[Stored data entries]
Start of Block

-- ==== Sys2Proof/Machine/System.lean ====
section
/-! DEFINITION. System registers, srd, swr, rgset and perf; fault acknowledgement and translation invalidation (R264-R269,
R272-R274). -/

namespace Sys2Proof.Machine

/-! System registers (R264-R266). -/

def clampN (lo hi x : Nat) : Nat := max lo (min hi x)

/-- sys.ctl as written by a supervisor: chk and CLSMAX change, SUP is the host's (R265). -/
def ctlWrite (host : Bool) (old new : Word) : Word :=
  let keep : Word := if host then 0 else old &&& 2
  (new &&& (if host then 0xC3 else 0xC1)) ||| keep

/-- sys.frzctl: both fields clamped (R265). -/
def frzWrite (x : Nat) : Word := BitVec.ofNat 32 (clampN 85 115 (x % 256) + 256 * clampN 1 40 (x / 256 % 256))

/-- sys.xlinv as a write leaves it: as written, with BSY (R266). -/
def xlinvValue (x : Nat) : DWord := BitVec.ofNat 64 (2 ^ 63 + x % 2 ^ 63)

/-- A write of sys.xlinv (R266): ignored while BSY is 1. -/
def State.xlinvStart (s : State) (x : Nat) : State :=
  if s.y.xlinv.getLsbD 63 then s else { s with y := { s.y with xlinv := xlinvValue x } }

/-- The range of an invalidation: lowest IA and length; none for the whole context, which a reserved bit or a misaligned
IA stands for too (R266). -/
def xlinvRange (x : Nat) : Option (Nat × Nat) :=
  let ia := fld x 16 36 * 2 ^ 16
  let span := match fld x 2 2 with
    | 0 => some (2 ^ 16)
    | 1 => some (2 ^ 21)
    | 2 => some (2 ^ 31)
    | _ => none
  match span with
  | none => none
  | some n =>
    if fld x 52 11 != 0 || fld x 14 2 != 0 || fld x 4 4 != 0 || fld x 0 2 != 0 || ia % n != 0 then none else some (ia, n)

/-- The invalidation finishes: cached entries that translate an IA of the range go, and with them the sectors found
through them (log 20). -/
def State.xlinvEnd (s : State) : State :=
  let x := s.y.xlinv.toNat
  let ctx := fld x 8 6
  let hit (lo n : Nat) : Bool := match xlinvRange x with
    | some r => overlaps (lo, n) r
    | none => true
  if !s.y.xlinv.getLsbD 63 then s
  else { s with
    y := { s.y with xlinv := BitVec.ofNat 64 (x % 2 ^ 63) }
    m := { s.m with
      xlat := s.m.xlat.filter fun e => !(e.ctx == ctx && hit e.ia (levelSpan e.level))
      l2 := s.m.l2.filter fun e => !(e.ctx == ctx && hit e.ia 32)
      cache := s.m.cache.filter fun e => !(e.ctx == ctx && hit e.ia 32) } }

/-! Fault acknowledgement (R108, R274). -/

/-- IAs of the requests held on a missing unit. -/
def State.heldOn (s : State) (m : Miss) : List Nat :=
  let here (home ia : Nat) : Bool := home == m.die && ctrlOf ia == m.ctrl && unitBase m.level ia == m.ia
  (s.m.reads.filter (·.ctx == m.ctx)).flatMap (fun r => r.secs.filterMap fun x => if x.got.isNone && here x.home x.ia then some x.ia else none) ++
  (s.m.writes.filter (·.ctx == m.ctx)).filterMap (fun w => if here w.home w.ia then some w.ia else none) ++
  (s.m.atoms.filter (·.ctx == m.ctx)).filterMap (fun a => if here a.home a.ia then some a.ia else none) ++
  (s.m.leases.filter (·.ctx == m.ctx)).filterMap (fun l => if l.page && here l.home l.line then some l.line else none) ++
  (s.wgs.filter (·.ctx == m.ctx)).flatMap (fun g => g.threads.filterMap fun t => match t.run with
    | .blocked (.page home ia) => if here home ia then some ia else none
    | _ => none)

/-- The agents walk again: a unit that is now mapped above its level lets its requests go, those that still miss are
held on a smaller unit. -/
def State.rewalk (s : State) (m : Miss) : State :=
  let still := match s.walk m.ctx m.ia with
    | .miss l => decide (m.level ≤ l)
    | .leaf _ _ _ => false
  if still then s
  else
    let same (x : Miss) : Bool := x.die == m.die && x.ctrl == m.ctrl && x.ctx == m.ctx && x.level == m.level && x.ia == m.ia
    let s' := { s with m := { s.m with missing := s.m.missing.filter fun x => !same x } }
    (s.heldOn m).foldl (fun s ia => match s.walk m.ctx ia with
      | .miss l => s.pageFault m.die m.ctx ia l m.acc
      | .leaf _ _ _ => s) s'

/-- Missing units that hold the IA of an acknowledgement; none where bits 15:1 are set. -/
def State.ackUnits (s : State) (x : Nat) : List Miss :=
  if fld x 1 15 != 0 then [] else s.m.missing.filter fun m => unitBase m.level (fld x 16 36 * 2 ^ 16) == m.ia

/-! Launch queues as an acknowledgement meets them (R275, R276). -/

namespace Queue

def en (q : Queue) : Bool := q.ctl.getLsbD 0
def dev (q : Queue) : Bool := q.ctl.getLsbD 3
def ctx (q : Queue) : Nat := fld q.ctl.toNat 4 6
def cls (q : Queue) : Nat := fld q.ctl.toNat 10 2
def size (q : Queue) : Nat := fld q.ctl.toNat 12 4

/-- Enabled, with a legal size. -/
def live (q : Queue) : Bool := q.en && decide (4 ≤ q.size) && decide (q.size ≤ 12)

/-- IA of the slot of packet n. -/
def slot (q : Queue) (n : Nat) : Nat := q.base.toNat % 2 ^ 52 + 128 * (n % 2 ^ q.size)

/-- Packet n is refused: QERR, EN cleared, the packet counts as taken (R276). -/
def refuse (code n : Nat) (q : Queue) : Queue :=
  { q with err := BitVec.ofNat 32 (code * 2 ^ 24 + n % 2 ^ 24), ctl := q.ctl &&& ~~~1, head := BitVec.ofNat 32 (n + 1)
           taken := none }

end Queue

def State.modQueue (s : State) (q : Nat) (f : Queue → Queue) : State :=
  { s with y := { s.y with queues := s.y.queues.modify q f } }

/-- The held requests of an unmappable unit end (an engine command with code 2, log 49), a packet that lies there is
refused, and the context halts with reason 3. -/
def State.unmappable (s : State) (m : Miss) : State :=
  let here (home ia : Nat) : Bool := home == m.die && ctrlOf ia == m.ctrl && unitBase m.level ia == m.ia
  let same (x : Miss) : Bool := x.die == m.die && x.ctrl == m.ctrl && x.ctx == m.ctx && x.level == m.level && x.ia == m.ia
  let s := { s with m := { s.m with missing := s.m.missing.filter fun x => !same x } }
  let rs := s.m.reads.filter fun r => r.ctx == m.ctx && r.secs.any fun x => x.got.isNone && here x.home x.ia
  let s := rs.foldl (fun s r => ((s.dropRead r.id).letGo r.who r.id).releaseTag r.who r.id) s
  let as := s.m.atoms.filter fun a => a.ctx == m.ctx && here a.home a.ia
  let s := as.foldl (fun s a => a.lanes.foldl (fun s l => (s.letGo l.who a.id).releaseTag l.who a.id) (s.dropAtom a.id)) s
  let ls := s.m.leases.filter fun l => l.ctx == m.ctx && l.page && here l.home l.line
  let s := ls.foldl (fun s l => ((s.dropLease l.id).letGo l.who l.id).releaseTag l.who l.id) s
  let s := s.setWrites fun ws => ws.filter fun w => !(w.ctx == m.ctx && here w.home w.ia)
  let cs := s.e.cmds.filter fun c => c.ctx == m.ctx && match c.heldOn with
    | some q => here q.1 q.2
    | none => false
  let s := cs.foldl (fun s c => if c.state == .issued then s.refuseCmd c 2 else s.endError c 2) s
  let wake (t : Thread) : Thread := match t.run with
    | .blocked (.page home ia) => if here home ia then { t with run := .runnable } else t
    | _ => t
  let wakeAll (g : Workgroup) : Workgroup := if g.ctx == m.ctx then { g with threads := g.threads.map wake } else g
  let s := { s with wgs := s.wgs.map wakeAll }
  let stuck (q : Queue) : Bool :=
    let ia := q.slot q.head.toNat
    q.live && q.ctx == m.ctx && q.head != q.tail && q.taken.isNone && here ((s.ctx m.ctx).homeOf ia) ia
  let s := { s with y := { s.y with queues := s.y.queues.map fun q => if stuck q then q.refuse 5 q.head.toNat else q } }
  s.raiseHalt m.ctx 3 0

/-- A write of sys.faultack (R274). -/
def State.faultack (s : State) (x : Nat) : State :=
  (s.ackUnits x).foldl (fun s m => if x % 2 == 0 then s.rewalk m else s.unmappable m) s

def execFaultackMap (val : BitVec 64) (s : State) : Host.Outcome State Fault Refusal :=
  .next (if val.toNat % 2 == 0 then s.faultack val.toNat else s)

def execFaultackUnmappable (val : BitVec 64) (s : State) : Host.Outcome State Fault Refusal :=
  .next (if val.toNat % 2 == 1 then s.faultack val.toNat else s)

def execXlinvWrite (val : BitVec 64) (s : State) : Host.Outcome State Fault Refusal := .next (s.xlinvStart val.toNat)

def execXlinvDone (s : State) : Host.Outcome State Fault Refusal := .next s.xlinvEnd

/-! Reading and writing system registers (R264, R268). -/

def CtxState.code : CtxState → Nat
  | .free => 0
  | .running => 1
  | .halting => 2
  | .halted => 3
  | .preempting => 4
  | .out => 5

/-- A context or device register as it reads; c is the context that the access names. sys.faultack reads 0. -/
def State.regRead (s : State) (c : Context) (r : SysReg) : DWord :=
  match r with
  | .fpflags | .cancel => 0
  | .ctl => c.ctl.setWidth 64
  | .ptroot => c.ptroot
  | .vwbase => c.vwbase
  | .slotbase => c.slotbase
  | .stoparea => c.stoparea
  | .ctximg => c.ctximg
  | .ctxlen => c.ctxlen
  | .state => BitVec.ofNat 64 c.state.code
  | .evq => s.y.evq
  | .evhead => s.y.evhead.setWidth 64
  | .evtail => s.y.evtail.setWidth 64
  | .evlost => s.y.evlost.setWidth 64
  | .faultack => 0
  | .sfways => s.y.sfways.setWidth 64
  | .frzctl => s.y.frzctl.setWidth 64
  | .xlinv => s.y.xlinv

/-- A register as a thread reads it. -/
def State.sysRead (s : State) (t : Thread) (cancel : Word) (c : Context) (r : SysReg) : DWord :=
  match r with
  | .fpflags => t.flags.setWidth 64
  | .cancel => cancel.setWidth 64
  | _ => s.regRead c r

/-- Context registers as written; reserved bits are ignored. -/
def Context.sysWrite (host : Bool) (c : Context) (r : SysReg) (x : DWord) : Context :=
  match r with
  | .ctl => { c with ctl := ctlWrite host c.ctl (x.setWidth 32) }
  | .ptroot => { c with ptroot := x }
  | .vwbase => { c with vwbase := x &&& 0x800FFF0000000000 }
  | .slotbase => { c with slotbase := x &&& 0x000FFFFFFFFC0000 }
  | .stoparea => { c with stoparea := x &&& 0x000FFFFFFFF80001 }
  | .ctximg => { c with ctximg := x &&& 0x000FFFFFFFE00000 }
  | .ctxlen => { c with ctxlen := x }
  | _ => c

/-- Device registers as written. Room in the ring lets waiting page-fault records out (R273). -/
def State.devWrite (s : State) (r : SysReg) (x : DWord) : State :=
  match r with
  | .evq => ({ s with y := { s.y with evq := x &&& 0x000FFFFFFFFF8001 } } : State).flushMissing
  | .evtail => ({ s with y := { s.y with evtail := x.setWidth 32 } } : State).flushMissing
  | .evlost => { s with y := { s.y with evlost := 0 } }
  | .faultack => s.faultack x.toNat
  | .sfways => { s with y := { s.y with sfways := x.setWidth 32 &&& 15 } }
  | .frzctl => { s with y := { s.y with frzctl := frzWrite x.toNat } }
  | .xlinv => s.xlinvStart x.toNat
  | _ => s

def execEvtailWrite (val : BitVec 32) (s : State) : Host.Outcome State Fault Refusal :=
  .next (s.devWrite .evtail (val.setWidth 64))

def execEvlostClear (s : State) : Host.Outcome State Fault Refusal := .next (s.devWrite .evlost 0)

/-- Context that an operand names: bits 31:6 must be 0 (R267). -/
def Env.target (e : Env) (a : Src) : Option Nat := if (e.src a).toNat < 64 then some (e.src a).toNat else none

/-- Context of an access: the thread's own, or under OT the one that A names. -/
def Env.named (e : Env) (ot : Bool) (a : Src) : Option Nat := if ot then e.target a else some e.g.ctx

/-- Issued by a supervisor context. -/
def Env.sup (e : Env) : Bool := e.ctx.sup

def SysReg.mayRead (sup : Bool) : SysReg → Bool
  | .fpflags | .ctl | .cancel => true
  | _ => sup

def SysReg.mayWrite (sup : Bool) : SysReg → Bool
  | .fpflags => true
  | .cancel | .state | .evhead => false
  | _ => sup

def illegal : Res := .trap 1 0 0 false

/-- srd. Flags are set as an instruction issues, so nothing is left to wait for (R72). -/
def execSrd (h : Hdr) (num : SysReg) (ot : Bool) (d : Reg) (a : Src) (s : State) : Host.Outcome State Fault Refusal :=
  threadOp (.srd h num ot d a) (fun e =>
    match e.named ot a with
    | none => illegal
    | some c =>
      if !SysReg.mayRead e.sup num || (c != e.g.ctx && !e.sup) then illegal
      else .done (e.s.deliverN e.g.core e.g.slot e.t.tid d (if num.wide then 2 else 1)
        (e.s.sysRead e.t e.g.cancel (e.s.ctx c) num).toNat false)) s

def execSwr (h : Hdr) (num : SysReg) (ot : Bool) (a b : Src) (s : State) : Host.Outcome State Fault Refusal :=
  threadOp (.swr h num ot a b) (fun e =>
    let x := if num.wide then e.src64 b else (e.src b).setWidth 64
    match e.named ot a with
    | none => illegal
    | some c =>
      if !SysReg.mayWrite e.sup num || (c != e.g.ctx && !e.sup) then illegal
      else if num == .fpflags then
        .done (e.s.modThread e.g.core e.g.slot e.t.tid fun t => { t with flags := x.setWidth 5 })
      else if num.ctxScope then .done (e.s.setCtx c ((e.s.ctx c).sysWrite false num x))
      else .done (e.s.devWrite num x)) s

/-- rgset (R269): eight v registers, and every wait of the context ends with status 3. -/
def execRgset (h : Hdr) (a b : Src) (c : Nat) (s : State) : Host.Outcome State Fault Refusal :=
  threadOp (.rgset h a b c) (fun e =>
    let n := (e.src b).toNat
    match e.target a with
    | none => illegal
    | some k =>
      if !e.sup || 16 ≤ n then illegal
      else
        let x := (List.range 8).foldr (fun m y => (e.reg (.v (c + m))).1.toNat + y * 2 ^ 32) 0
        let q := e.s.ctx k
        .done ((e.s.setCtx k { q with rg := q.rg.set n (BitVec.ofNat 256 x) }).evictWaits fun w => w.ctx == k)) s

/-- perf (R272). -/
def execPerf (h : Hdr) (clr : Bool) (d : Reg) (a : Src) (s : State) : Host.Outcome State Fault Refusal :=
  threadOp (.perf h clr d a) (fun e =>
    let k := (e.src a).toNat % 8
    let mine (p : Perf) : Bool := p.core == e.g.core && p.ctx == e.g.ctx
    let v : DWord := match e.s.perf.find? mine with
      | some p => p.n.getD k 0
      | none => 0
    let zero (p : Perf) : Perf := if mine p then { p with n := p.n.set k 0 } else p
    let s := if clr then { e.s with perf := e.s.perf.map zero } else e.s
    .done (s.deliverN e.g.core e.g.slot e.t.tid d 2 v.toNat false)) s

end Sys2Proof.Machine
end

End of Block

Please transcribe exactly the lines above from the line that has "cache := s.m.cache.filter" up to and including the line that has "if fld x 1 15"; no other line belongs in the answer.

      cache := s.m.cache.filter fun e => !(e.ctx == ctx && hit e.ia 32) } }

/-! Fault acknowledgement (R108, R274). -/

/-- IAs of the requests held on a missing unit. -/
def State.heldOn (s : State) (m : Miss) : List Nat :=
  let here (home ia : Nat) : Bool := home == m.die && ctrlOf ia == m.ctrl && unitBase m.level ia == m.ia
  (s.m.reads.filter (·.ctx == m.ctx)).flatMap (fun r => r.secs.filterMap fun x => if x.got.isNone && here x.home x.ia then some x.ia else none) ++
  (s.m.writes.filter (·.ctx == m.ctx)).filterMap (fun w => if here w.home w.ia then some w.ia else none) ++
  (s.m.atoms.filter (·.ctx == m.ctx)).filterMap (fun a => if here a.home a.ia then some a.ia else none) ++
  (s.m.leases.filter (·.ctx == m.ctx)).filterMap (fun l => if l.page && here l.home l.line then some l.line else none) ++
  (s.wgs.filter (·.ctx == m.ctx)).flatMap (fun g => g.threads.filterMap fun t => match t.run with
    | .blocked (.page home ia) => if here home ia then some ia else none
    | _ => none)

/-- The agents walk again: a unit that is now mapped above its level lets its requests go, those that still miss are
held on a smaller unit. -/
def State.rewalk (s : State) (m : Miss) : State :=
  let still := match s.walk m.ctx m.ia with
    | .miss l => decide (m.level ≤ l)
    | .leaf _ _ _ => false
  if still then s
  else
    let same (x : Miss) : Bool := x.die == m.die && x.ctrl == m.ctrl && x.ctx == m.ctx && x.level == m.level && x.ia == m.ia
    let s' := { s with m := { s.m with missing := s.m.missing.filter fun x => !same x } }
    (s.heldOn m).foldl (fun s ia => match s.walk m.ctx ia with
      | .miss l => s.pageFault m.die m.ctx ia l m.acc
      | .leaf _ _ _ => s) s'

/-- Missing units that hold the IA of an acknowledgement; none where bits 15:1 are set. -/
def State.ackUnits (s : State) (x : Nat) : List Miss :=
  if fld x 1 15 != 0 then [] else s.m.missing.filter fun m => unitBase m.level (fld x 16 36 * 2 ^ 16) == m.ia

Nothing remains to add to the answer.